It is therefore the intention of this paper to report on the psychometric properties and validity of the ATQ when used to assess Malays in Malaysia. Our aims were twofold; first, to investigate the ATQ-Malay factor structure and second, to establish its psychometric properties, specifically in a Malay cultural context.



A total of 1,090 participants were recruited for this study. The sample consisted of 315 (29%) students, 495 (45%) members of the general community, 167 (15%) patients from a primary care unit, and 113 (10%) patients diagnosed with major depressive disorders from a psychiatric clinic. Of the participants, 75% were women. The participant’s ages ranged from 18 to 63 years, with a mean of 26 years. The educational background of the participants included high school certificate level (48%), diploma / certificate level (17%), and university degree (33%); 1% of the participants had only completed primary school and 2% did not specify their level of education.

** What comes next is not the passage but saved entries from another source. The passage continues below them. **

/-! ### Reference states and history -/
/-- The mill's loop on its references has no input: it holds I, and y is I (R162). A follower that tracks the lead has its input from there
(R180, R189). -/
def holdI (c : ChanClock) : ChanClock := if tracksLead c then c else { c with time := { c.time with rate := rateOf c.loop.integ } }
/-- Codes of R218. -/
def refStateCode : RefState → Nat
  | .disabled => 0
  | .monitoring => 1
  | .qualifying => 2
  | .qualified => 3
  | .selected => 4
  | .rejected => 5
/-- Rejection causes (R218). -/
def rcLos : Nat := 1
def rcFreq : Nat := 2
def rcJump : Nat := 3
def rcDisagree : Nat := 4
def rcTdc : Nat := 5
def rcRange : Nat := 6
def rcGnss : Nat := 7
def rcAnt : Nat := 8
/-- History bits (R197). -/
def hbLos : Nat := 0
def hbFreq : Nat := 1
def hbJump : Nat := 2
def hbDisagree : Nat := 3
def hbQual : Nat := 4
/-- Set a history bit (R197): the event is raised when it goes from 0 to 1 while enabled. -/
def refHist (r b : Nat) (c : ChanClock) : ClockOut :=
  let x := refAt c r
  if x.hist.testBit b then coIs c
  else coEv (if x.histEn.testBit b then [{ ev := .refHistory, index := r, vals := [r, b] }] else [])
    (setRef c r { x with hist := x.hist + 2 ^ b })
/-- Is the reference `QUALIFIED` or `SELECTED`? -/
def refGood (x : Ref) : Bool := decide (x.state = .qualified) || decide (x.state = .selected)
/-- A standing disagreement between two references ends (R203). -/
def unfreeze (p : Apart) (c : ChanClock) : ClockOut :=
  let left := c.sel.frozen.filter (fun q => decide (q.a ≠ p.a ∨ q.b ≠ p.b))
  let still := fun (r : Nat) => left.any (fun q => decide (q.a = r ∨ q.b = r))
  let c1 := setRef c p.a { refAt c p.a with disagree := still p.a }
  let c2 := setRef c1 p.b { refAt c1 p.b with disagree := still p.b }
  coEv [{ ev := .disagreeCleared, index := p.a, vals := [p.a, p.b] }] { c2 with sel := { c2.sel with frozen := left } }
/-- A reference no longer counts for any disagreement, standing or beginning (R203). -/
def leavePairs (r : Nat) (c : ChanClock) : ClockOut :=
  let c1 := { c with sel := { c.sel with differed := c.sel.differed.filter (fun q => decide (q.1 ≠ r ∧ q.2 ≠ r)) } }
  (c1.sel.frozen.filter (fun q => decide (q.a = r ∨ q.b = r))).foldl (fun o p => coThen o (unfreeze p)) (coIs c1)
/-- A reference enters a state (R196, R221): the event with the last cause; one that leaves `QUALIFIED` or `SELECTED` ends its
disagreements (R203). DESIGN CHOICE (assumption 41): one that qualifies anew after a rejection starts its mean phase again, since what it held
before no longer measures it. -/
def refTo (r : Nat) (st : RefState) (c : ChanClock) : ClockOut :=
  let x := refAt c r
  if x.state = st then coIs c
  else
    let y := { x with state := st, qualFrom := if st = .qualifying then c.time.edges else x.qualFrom,
                      wtrFrom := if st = .qualified then c.time.edges else x.wtrFrom,
                      phases := if x.state = .rejected then [] else x.phases, discards := if x.state = .rejected then 0 else x.discards }
    coThen (coEv [{ ev := .refState, index := r, vals := [r, refStateCode st, y.cause] }] (setRef c r y))
      (fun c1 => if refGood x && !refGood y then leavePairs r c1 else coIs c1)
/-- A reference is rejected (R196, R197). The mean of the phases kept stands, since a switch away from it needs it (R201), and so does the last
stamp, on which outputs run on (R213). DESIGN CHOICE (assumption 41): its windows start again with its next pulse. -/
def refReject (r cause : Nat) (bit : Option Nat) (c : ChanClock) : ClockOut :=
  let x := refAt c r
  if x.state = .disabled ∨ (x.state = .monitoring ∧ cause ≠ rcTdc ∧ cause ≠ rcAnt) then coIs c
  else
    let y := { x with cause := cause, impPulse := false, impEdge := false, misses := 0, edgeMisses := [], lastAt := none, edgeAt := none,
                      edgeMeas := none, stuck := x.stuck || decide (cause = rcTdc) }
    let o := coThen (coIs (setRef c r y)) (refTo r .rejected)
    match bit with
    | some b => coThen o (refHist r b)
    | none => o
/-- The qualification time starts again (R194, R195). -/
def requalify (r : Nat) (c : ChanClock) : ChanClock :=
  if (refAt c r).state = .qualifying then setRef c r { refAt c r with qualFrom := c.time.edges } else c
/-- Every history bit whose enable has just been set while it is 1 is raised (R197). -/
def refHistEnabled (r was : Nat) (c : ChanClock) : ClockOut :=
  let x := refAt c r
  coEv (((List.range 5).filter (fun b => x.hist.testBit b && x.histEn.testBit b && !was.testBit b)).map
    (fun b => ({ ev := .refHistory, index := r, vals := [r, b] } : EvRec))) c
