/-! ### Calibration (R144 to R147, R323) -/
/-- Is a launch word for this link queued or in flight (R146): waiting, partly sent, or not yet acknowledged? -/
def launchAhead (x : Port) : Bool :=
  let word := fun (g : Gran) => decide (gf g 7 0 = 0x4C)
  x.dat.txQ.any (fun k => decide (k.vc = 1) && (k.grans.head?.any (fun g => word g.data))) || x.dat.part1.any (fun f => word f.data) ||
  x.dat.store.any (fun f => decide (f.vc = 1) && decide (f.ftype = 3 ∨ f.ftype = 4) && word f.data)
/-- May a slot that starts at pod time `t` in ns run on port p (R146): for every sheaf routed over it, no permitted fire time within one lead after it,
and no launch word? -/
def slotClear (c : Chan) (p t : Nat) : Bool :=
  let w := bundleWidth c
  (c.shv.sheaves.filter (fun s => s.route.any (fun r => decide (r.port / w = p / w)))).all (fun s =>
    decide (t + pgLead s.program < firstSlot s.program t)) && !launchAhead (chanPort c p)
/-- The TDC role that a slot of port p takes (R118, R145): its own on an upward port, else a free one of the pool. -/
def echoTdc (c : Chan) (p : Nat) : Option Nat :=
  if isUpPort p then some (p - 256) else (echoPool c).find? (fun n => !c.echoes.any (fun e => decide (e.tdc = n)))
/-- Place the slot of port p. -/
def slotPlace (p : Nat) (c : Chan) : Chan :=
  match echoTdc c p with
  | none => chanPortIs p portSlotDefer c
  | some n => chanPortIs p (portSlotOpen c.clk.time.pod) { c with echoes := { port := p, tdc := n } :: c.echoes.filter (fun e => decide (e.port ≠ p)) }
/-- `TURN_INTERVAL` in time-clock edges (R144): 0.25 s times the power of two that the image names. -/
def turnEdges (c : Chan) : Nat := edgesPerSec / 4 * 2 ^ c.start.policy.turnInterval
/-- The time-clock edge on which port p's next slot falls due (R144, R323): in CALIBRATING every 100 µs, from its start; in UP its share of each
`TURN_INTERVAL`. DESIGN CHOICE (assumption 14): the intervals are counted from the unit's reset. -/
def slotDueAt (c : Chan) (p : Nat) : Nat :=
  let x := chanPort c p
  if x.state = .calibrating then (if x.cal.dueAt < x.since then x.since else x.cal.dueAt + edgeAt 100000)
  else
    let t := turnEdges c
    let o := p * t / 256
    let n := max (x.cal.dueAt + 1) x.since
    if n ≤ o then o else o + (n - o + t - 1) / t * t
/-- When the slot that a `SLOT_BEAT` opens would start (R145, R146): three beats on, and eight slots behind the beat. -/
def slotStart (c : Chan) : Nat := chanNs c + 3 * beatNs + 100
/-- Place the slot that is due, or let it wait (R146, R323). -/
def slotTry (p : Nat) (c : Chan) : Chan :=
  if (chanPort c p).state = .calibrating ∨ slotClear c p (slotStart c) then slotPlace p c else chanPortIs p portSlotDefer c
/-- A turnaround slot falls due (R144, R146, R323). -/
def chanSlotDue (p : Nat) (c : Chan) : Chan :=
  if isUpPort p ∨ !ctrlLive (chanPort c p) then c
  else slotTry p (chanPortIs p (fun x => { x with cal := { x.cal with dueAt := c.clk.time.edges } }) c)
/-- The time-clock edge on which a deferred slot is forced (R146). -/
def slotForceAt (x : Port) : Option Nat := if ctrlLive x && x.cal.deferred then some (x.cal.dueAt + 10 * edgesPerSec) else none
/-- A slot deferred for 10 s runs regardless (R146). -/
def chanSlotForced (p : Nat) (c : Chan) : Chan :=
  if ctrlLive (chanPort c p) && (chanPort c p).cal.deferred then slotPlace p (chanPortIs p (fun y => { y with turnForced := ctrInc y.turnForced }) c)
  else c
/-- A slot of this port is over: its TDC is free. -/
def echoFree (p : Nat) (c : Chan) : Chan := { c with echoes := c.echoes.filter (fun e => decide (e.port ≠ p)) }
/-- After a result: each end's channel classifies the span (R26, R147), the first delays are compared (R463), the link may come UP. -/
def chanCalAfter (p : Nat) (c : Chan) : Chan :=
  let c1 := chanPortDo p (classifySpan p (chanSpan c p)) c
  let c2 := if delaysIn (chanPort c1 p) && ctrlLive (chanPort c1 p) then
      let r := fibreChanged p (chanPort c1 p) c1.start
      let e : CalEntry := { typ := 3, key := p, data := leBytes 8 (chanPort c1 p).delayA ++ leBytes 8 (chanPort c1 p).delayB }
      let stored := calOf c1.start.user 3 p
      chanRaiseAll { c1 with start := if stored = some e.data then r.1 else if c1.start.delaySeen.contains p then r.1 else userDue [e] r.1 } r.2
    else c1
  chanPortDo p (calJudge p) c2
/-- Does this channel's end of port p time fibre A, or B (R145)? -/
def chanTimesA (c : Chan) (p : Nat) : Bool := if isUpPort p then lowTimesA (chanPort c p).mode else upTimesA (chanPort c p).mode
def chanTimesB (c : Chan) (p : Nat) : Bool := if isUpPort p then lowTimesB (chanPort c p).mode else upTimesB (chanPort c p).mode
/-- The TDC that times port p's burst: its own, or the one of the pool that its slot has. -/
def burstTdc (c : Chan) (p : Nat) : Option Nat :=
  (if isUpPort p then some (p - 256) else (c.echoes.find? (fun e => decide (e.port = p))).map EchoSlot.tdc).map (roleTdc c.clk)
/-- A burst returns: its edge is sampled now, and the interval since the burst's start is the echo (R106, R145, R147). A result that is not valid gives
no delay and is no missed burst (assumption 75). -/
def chanEcho (p : Nat) (e : EdgeIn) (c : Chan) : Chan :=
  let x := chanPort c p
  if !x.cal.echoOn then c
  else
    match burstTdc c p with
    | none => c
    | some n =>
      let t := chanTdc c n
      let t1 := tdcStop n c.clk.time e t
      let c1 := setChanTdc c n t1
      if !tdcYields c.clk.time e t then c1
      else if !t1.result.valid then chanPortIs p (fun q => { q with cal := { q.cal with echoOn := false } }) (echoFree p c1)
      else
        let d := echoDelay (intervalOf c.clk.time t1) x.cal.tNear x.cal.rNear x.far.loopback
        chanCalAfter p (chanPortDo p (echoDone p (chanTimesA c p) d) (echoFree p c1))
/-- A burst did not return (R147): its TDC's measurement is abandoned. -/
def chanEchoMissed (p : Nat) (c : Chan) : Chan :=
  if !(chanPort c p).cal.echoOn then c
  else
    let c1 := match burstTdc c p with | some n => setChanTdc c n { chanTdc c n with measuring := false } | none => c
    chanPortDo p (echoMissed p (chanTimesA c p)) (echoFree p c1)
/-- The far end's results (R147). -/
def chanCalResult (p : Nat) (g : Gran) (c : Chan) : Chan :=
  if ctrlLive (chanPort c p) then chanCalAfter p (chanPortDo p (calResultIn p (chanTimesA c p) (chanTimesB c p) g) c) else c

/-! ### Keys (R475 to R478) -/
/-- A nonce from the far end; to an end without keys it says that the link runs unauthenticated (R478). -/
def chanKeyNonce (p : Nat) (g : Gran) (c : Chan) : Chan :=
  if (chanKeyCtx c p).keyless then chanPortDo p (noKeys p (chanKeyCtx c p)) c else
  { chanPortIs p (keyNonceAnswer (chanKeyCtx c p) (Config.free .nonce c.free) g) c with free := c.free + 1 }
/-- A rekey starts (R477). -/
def chanRekey (p : Nat) (c : Chan) : Chan :=
  { chanPortIs p (rekeyStart (chanKeyCtx c p) (Config.free .nonce c.free)) c with free := c.free + 1 }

Automatic Thoughts Questionnaire

The 30 items of the ATQ5 measure the frequency of negative automatic thoughts. Respondents rated the frequency of the 30 negative thoughts on a 1-to-5 scale. For instance, how often negative automatic thoughts such as “I’m a loser” have occurred in the past week; higher scores indicate increased severity of negative thoughts. In a review study, the ATQ had high reliability, concurrent and discriminant validity, and strong sensitivity to treatment effects.20

Beck Depression Inventory–Malay

The BDI-Malay is a translated version of the original BDI21 with 20 items22 that provide an indication of the level of depressed mood. Participants responded to questions asking how they had felt over the past week, with higher scores indicating more severe depression. The BDI-Malay is divided into 2 subscales: cognitive / affective subscale and somatic / performance subscale. The full scale is considered to have strong psychometric properties among Malays in Malaysia.22

Dysfunctional Attitude Scale–Malay

The 19 items of the Dysfunctional Attitude Scale–Malay (DAS-Malay)23 is a translated version of the original DAS24 with 40 items that ask for 1 of 7 responses ranging from “totally agree” to “totally disagree”. This questionnaire measures the presence of more permanent dysfunctional attitudes to life, which predispose an individual to depression25; an example being, “If I fail at my work, then I am a failure as a person.” The scale has acceptable internal consistency and concurrent validity and was able to discriminate between depressed and non-depressed samples23; lower scores indicate less dysfunctional attitudes.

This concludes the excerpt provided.